- _Exercise material_
==================================================
theorem dwellOn_good (h : s.Good ql pp qq tv) (l : Fin 2) (c : Option Nat) :
     (dwellOn l c s).Good ql pp qq tv := by
  unfold dwellOn
  repeat' (first
    | with_reducible assumption
    | with_reducible apply put_good
    | with_reducible apply modLane_good
    | with_reducible refine pair_good (by assumption) ?_
    | with_reducible refine triple_good (by assumption) ?_
    | (intro _ _)
    | intro _
    | dsimp only
    | split
    | with_reducible rfl
    | (fail_if_no_progress (with_reducible refine good_upd ?_ rfl (fun _ => rfl) (fun _ => rfl))))

theorem enterSearch_good (h : s.Good ql pp qq tv) (l : Fin 2) :
     (enterSearch l s).Good ql pp qq tv := by
  unfold enterSearch
  repeat' (first
    | with_reducible assumption
    | with_reducible apply modLane_good
    | with_reducible apply setLaneState_good
    | with_reducible apply dwellOn_good
    | (intro _ _)
    | intro _
    | dsimp only
    | split
    | with_reducible rfl
    | (fail_if_no_progress (with_reducible refine good_upd ?_ rfl (fun _ => rfl) (fun _ => rfl))))

theorem laneStatus_good (h : s.Good ql pp qq tv) (base st : Nat) :
     (laneStatus base st s).Good ql pp qq tv := by
  unfold laneStatus
  repeat' (first
    | with_reducible assumption
    | with_reducible apply serWrite_good
    | (intro _ _)
    | intro _
    | dsimp only
    | split
    | with_reducible rfl
    | (fail_if_no_progress (with_reducible refine good_upd ?_ rfl (fun _ => rfl) (fun _ => rfl))))

theorem dropPins_good (h : s.Good ql pp qq tv) (l : Fin 2) :
     (dropPins l s).Good ql pp qq tv := by
  unfold dropPins
  repeat' (first
    | with_reducible assumption
    | with_reducible apply modLane_good
    | (intro _ _)
    | intro _
    | dsimp only
    | split
    | with_reducible rfl
    | (fail_if_no_progress (with_reducible refine good_upd ?_ rfl (fun _ => rfl) (fun _ => rfl))))

theorem laneEnd_good (h : s.Good ql pp qq tv) (l : Fin 2) (st : Nat) :
     (laneEnd l st s).Good ql pp qq tv := by
  unfold laneEnd
  repeat' (first
    | with_reducible assumption
    | with_reducible apply modLane_good
    | with_reducible apply laneStatus_good
    | with_reducible apply dropPins_good
    | (intro _ _)
    | intro _
    | dsimp only
    | split
    | with_reducible rfl
    | (fail_if_no_progress (with_reducible refine good_upd ?_ rfl (fun _ => rfl) (fun _ => rfl))))

theorem openWin_good (h : s.Good ql pp qq tv) (l : Fin 2) (k : LaneWinKind) (expect : Nat) :
     (openWin l k expect s).Good ql pp qq tv := by
  unfold openWin
  repeat' (first
    | with_reducible assumption
    | with_reducible apply modLane_good
    | (intro _ _)
    | intro _
    | dsimp only
    | split
    | with_reducible rfl
    | (fail_if_no_progress (with_reducible refine good_upd ?_ rfl (fun _ => rfl) (fun _ => rfl))))

theorem openBeacon_good (h : s.Good ql pp qq tv) (l : Fin 2) :
     (openBeacon l s).Good ql pp qq tv := by
  unfold openBeacon
  repeat' (first
    | with_reducible assumption
    | with_reducible apply modLane_good
    | with_reducible apply openWin_good
    | (intro _ _)
    | intro _
    | dsimp only
    | split
    | with_reducible rfl
    | (fail_if_no_progress (with_reducible refine good_upd ?_ rfl (fun _ => rfl) (fun _ => rfl))))

theorem beaconMissed_good (h : s.Good ql pp qq tv) (l : Fin 2) :
     (beaconMissed l s).Good ql pp qq tv := by
  unfold beaconMissed
  repeat' (first
    | with_reducible assumption
    | with_reducible apply inc_good
    | with_reducible apply produce_good
    | with_reducible apply modLane_good
    | with_reducible apply setLaneState_good
    | (intro _ _)
    | intro _
    | dsimp only
    | split
    | with_reducible rfl
    | (fail_if_no_progress (with_reducible refine good_upd ?_ rfl (fun _ => rfl) (fun _ => rfl))))

theorem laneWindowClose_good (h : s.Good ql pp qq tv) (l : Fin 2) :
     (laneWindowClose l s).Good ql pp qq tv := by
  unfold laneWindowClose
  repeat' (first
    | with_reducible assumption
    | with_reducible apply modLane_good
    | with_reducible apply laneEnd_good
    | with_reducible apply beaconMissed_good
    | with_reducible refine pair_good (by assumption) ?_
    | with_reducible refine triple_good (by assumption) ?_
    | (intro _ _)
    | intro _
    | dsimp only
    | split
    | with_reducible rfl
    | (fail_if_no_progress (with_reducible refine good_upd ?_ rfl (fun _ => rfl) (fun _ => rfl))))

theorem laneSlotEnd_good (h : s.Good ql pp qq tv) (l : Fin 2) :
     (laneSlotEnd l s).Good ql pp qq tv := by
  unfold laneSlotEnd
  repeat' (first
    | with_reducible assumption
    | with_reducible apply inc_good
    | with_reducible apply laneEnd_good
    | with_reducible apply laneWindowClose_good
    | (intro _ _)
    | intro _
    | dsimp only
    | split
    | with_reducible rfl
    | (fail_if_no_progress (with_reducible refine good_upd ?_ rfl (fun _ => rfl) (fun _ => rfl))))

theorem clearProg_good (h : s.Good ql pp qq tv) (l : Fin 2) :
     (clearProg l s).Good ql pp qq tv := by
  unfold clearProg
  repeat' (first
    | with_reducible assumption
    | (intro _ _)
    | intro _
    | dsimp only
    | split
    | with_reducible rfl
    | (fail_if_no_progress (with_reducible refine good_upd ?_ rfl (fun _ => rfl) (fun _ => rfl))))

theorem startWork_good (h : s.Good ql pp qq tv) (l : Fin 2) (chan : Nat) :
     (startWork l chan s).Good ql pp qq tv := by
  unfold startWork
  repeat' (first
    | with_reducible assumption
    | with_reducible apply puts_good
    | (intro _ _)
    | intro _
    | dsimp only
    | split
    | with_reducible rfl
    | (fail_if_no_progress (with_reducible refine good_upd ?_ rfl (fun _ => rfl) (fun _ => rfl))))

theorem planPins_good (h : s.Good ql pp qq tv) (l : Fin 2) (op len : Nat) (pri : Bool) :
     (planPins l op len pri s).Good ql pp qq tv := by
  unfold planPins
  repeat' (first
    | with_reducible assumption
    | with_reducible apply modLane_good
    | (intro _ _)
    | intro _
    | dsimp only
    | split
    | with_reducible rfl
    | (fail_if_no_progress (with_reducible refine good_upd ?_ rfl (fun _ => rfl) (fun _ => rfl))))

theorem takeEntry_good (h : s.Good ql pp qq tv) (l : Fin 2) (base : Nat) (e : List Byte) :
     (takeEntry l base e s).Good ql pp qq tv := by
  unfold takeEntry
  repeat' (first
    | with_reducible assumption
    | with_reducible apply flag_good
    | with_reducible apply modLane_good
    | with_reducible apply laneStatus_good
    | with_reducible apply openWin_good
    | with_reducible apply startWork_good
    | with_reducible apply planPins_good
    | with_reducible refine pair_good (by assumption) ?_
    | with_reducible refine triple_good (by assumption) ?_
    | with_reducible apply getD_map_good
    | with_reducible apply getD_good
    | (intro _ _)
    | intro _
    | dsimp only
    | split
    | with_reducible rfl
    | (fail_if_no_progress (with_reducible refine good_upd ?_ rfl (fun _ => rfl) (fun _ => rfl))))

theorem cancelEntry_good (h : s.Good ql pp qq tv) (l : Fin 2) (base : Nat) :
     (cancelEntry l base s).Good ql pp qq tv := by
  unfold cancelEntry
  repeat' (first
    | with_reducible assumption
    | with_reducible apply inc_good
    | with_reducible apply laneStatus_good
    | (intro _ _)
    | intro _
    | dsimp only
    | split
    | with_reducible rfl
    | (fail_if_no_progress (with_reducible refine good_upd ?_ rfl (fun _ => rfl) (fun _ => rfl))))

theorem beaconSlot_good (h : s.Good ql pp qq tv) (l : Fin 2) :
     (beaconSlot l s).Good ql pp qq tv := by
  unfold beaconSlot
  repeat' (first
    | with_reducible assumption
    | with_reducible apply openBeacon_good
    | with_reducible apply startWork_good
    | with_reducible refine pair_good (by assumption) ?_
    | with_reducible refine triple_good (by assumption) ?_
    | (intro _ _)
    | intro _
    | dsimp only
    | split
    | with_reducible rfl
    | (fail_if_no_progress (with_reducible refine good_upd ?_ rfl (fun _ => rfl) (fun _ => rfl))))

theorem stagedEntry_good (h : s.Good ql pp qq tv) (l : Fin 2) :
     (stagedEntry l s).2.Good ql pp qq tv := by
  unfold stagedEntry
  repeat' (first
    | with_reducible assumption
    | with_reducible apply inc_good
    | with_reducible apply serRead_good
    | with_reducible apply clearProg_good
    | with_reducible refine pair_good (by assumption) ?_
    | with_reducible refine triple_good (by assumption) ?_
    | (intro _ _)
    | intro _
    | dsimp only
    | split
    | with_reducible rfl
    | (fail_if_no_progress (with_reducible refine good_upd ?_ rfl (fun _ => rfl) (fun _ => rfl))))

theorem laneSlotStart_good (h : s.Good ql pp qq tv) (l : Fin 2) :
     (laneSlotStart l s).Good ql pp qq tv := by
  unfold laneSlotStart
  repeat' (first
    | with_reducible assumption
    | with_reducible apply when_good
    | with_reducible apply put_good
    | with_reducible apply modLane_good
    | with_reducible apply laneStatus_good
    | with_reducible apply laneSlotEnd_good
    | with_reducible apply takeEntry_good
    | with_reducible apply cancelEntry_good
    | with_reducible apply beaconSlot_good
    | with_reducible apply stagedEntry_good
    | with_reducible refine pair_good (by assumption) ?_
    | with_reducible refine triple_good (by assumption) ?_
    | with_reducible apply getD_map_good
    | with_reducible apply getD_good
    | (intro _ _)
    | intro _
    | dsimp only
    | split
    | with_reducible rfl
    | (fail_if_no_progress (with_reducible refine good_upd ?_ rfl (fun _ => rfl) (fun _ => rfl))))

theorem laneCalEnd_good (h : s.Good ql pp qq tv) (l : Fin 2) :
     (laneCalEnd l s).Good ql pp qq tv := by
  unfold laneCalEnd
  repeat' (first
    | with_reducible assumption
    | with_reducible apply put_good
    | with_reducible apply modLane_good
    | (intro _ _)
    | intro _
    | dsimp only
    | split
    | with_reducible rfl
    | (fail_if_no_progress (with_reducible refine good_upd ?_ rfl (fun _ => rfl) (fun _ => rfl))))

theorem laneGo_good (h : s.Good ql pp qq tv) (l : Fin 2) (m : Nat) (entry : Option Nat) (ackreq : Bool) (cls : Nat) (pri white : Bool) (psdu : List Byte) :
     (laneGo l m entry ackreq cls pri white psdu s).Good ql pp qq tv := by
  unfold laneGo
  repeat' (first
    | with_reducible assumption
    | with_reducible apply puts_good
    | with_reducible apply emit_good
    | with_reducible apply modLane_good
    | (intro _ _)
    | intro _
    | dsimp only
    | split
    | with_reducible rfl
    | (fail_if_no_progress (with_reducible refine good_upd ?_ rfl (fun _ => rfl) (fun _ => rfl))))

theorem laneTxStart_good (h : s.Good ql pp qq tv) (l : Fin 2) (level : Bool) :
     (laneTxStart l level s).Good ql pp qq tv := by
  unfold laneTxStart
  repeat' (first
    | with_reducible assumption
    | with_reducible apply inc_good
    | with_reducible apply serRead_good
    | with_reducible apply modLane_good
    | with_reducible apply laneEnd_good
    | with_reducible apply laneGo_good
    | with_reducible refine pair_good (by assumption) ?_
    | with_reducible refine triple_good (by assumption) ?_
    | (intro _ _)
    | intro _
    | dsimp only
    | split
    | with_reducible rfl
    | (fail_if_no_progress (with_reducible refine good_upd ?_ rfl (fun _ => rfl) (fun _ => rfl))))

theorem laneTxEnd_good (h : s.Good ql pp qq tv) (l : Fin 2) :
     (laneTxEnd l s).Good ql pp qq tv := by
  unfold laneTxEnd
  repeat' (first
    | with_reducible assumption
    | with_reducible apply put_good
    | with_reducible apply inc_good
    | with_reducible apply modLane_good
    | with_reducible apply laneStatus_good
    | with_reducible apply laneEnd_good
    | with_reducible apply openWin_good
    | with_reducible refine pair_good (by assumption) ?_
    | with_reducible refine triple_good (by assumption) ?_
    | (intro _ _)
    | intro _
    | dsimp only
    | split
    | with_reducible rfl
    | (fail_if_no_progress (with_reducible refine good_upd ?_ rfl (fun _ => rfl) (fun _ => rfl))))

theorem laneWrEffect_good (h : s.Good ql pp qq tv) (l : Fin 2) (v : Nat) :
     (laneWrEffect l v s).Good ql pp qq tv := by
  unfold laneWrEffect
  repeat' (first
    | with_reducible assumption
    | with_reducible apply put_good
    | with_reducible apply modLane_good
    | (intro _ _)
    | intro _
    | dsimp only
    | split
    | with_reducible rfl
    | (fail_if_no_progress (with_reducible refine good_upd ?_ rfl (fun _ => rfl) (fun _ => rfl))))

theorem laneWrWrite_good (h : s.Good ql pp qq tv) (l : Fin 2) (v : Nat) :
     (laneWrWrite l v s).Good ql pp qq tv := by
  unfold laneWrWrite
  repeat' (first
    | with_reducible assumption
    | with_reducible apply flag_good
    | with_reducible apply laneWrEffect_good
    | (intro _ _)
    | intro _
    | dsimp only
    | split
    | with_reducible rfl
    | (fail_if_no_progress (with_reducible refine good_upd ?_ rfl (fun _ => rfl) (fun _ => rfl))))

theorem laneRelease_good (h : s.Good ql pp qq tv) :
     (laneRelease s).Good ql pp qq tv := by
  unfold laneRelease
  repeat' (first
    | with_reducible assumption
    | with_reducible apply forAll_good
    | with_reducible apply laneWrEffect_good
    | (intro _ _)
    | intro _
    | dsimp only
    | split
    | with_reducible rfl
    | (fail_if_no_progress (with_reducible refine good_upd ?_ rfl (fun _ => rfl) (fun _ => rfl))))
==================================================
- _Work task_
What is needed is how many lines of the listing include the string "base", given as a bare number.

- _Output_
6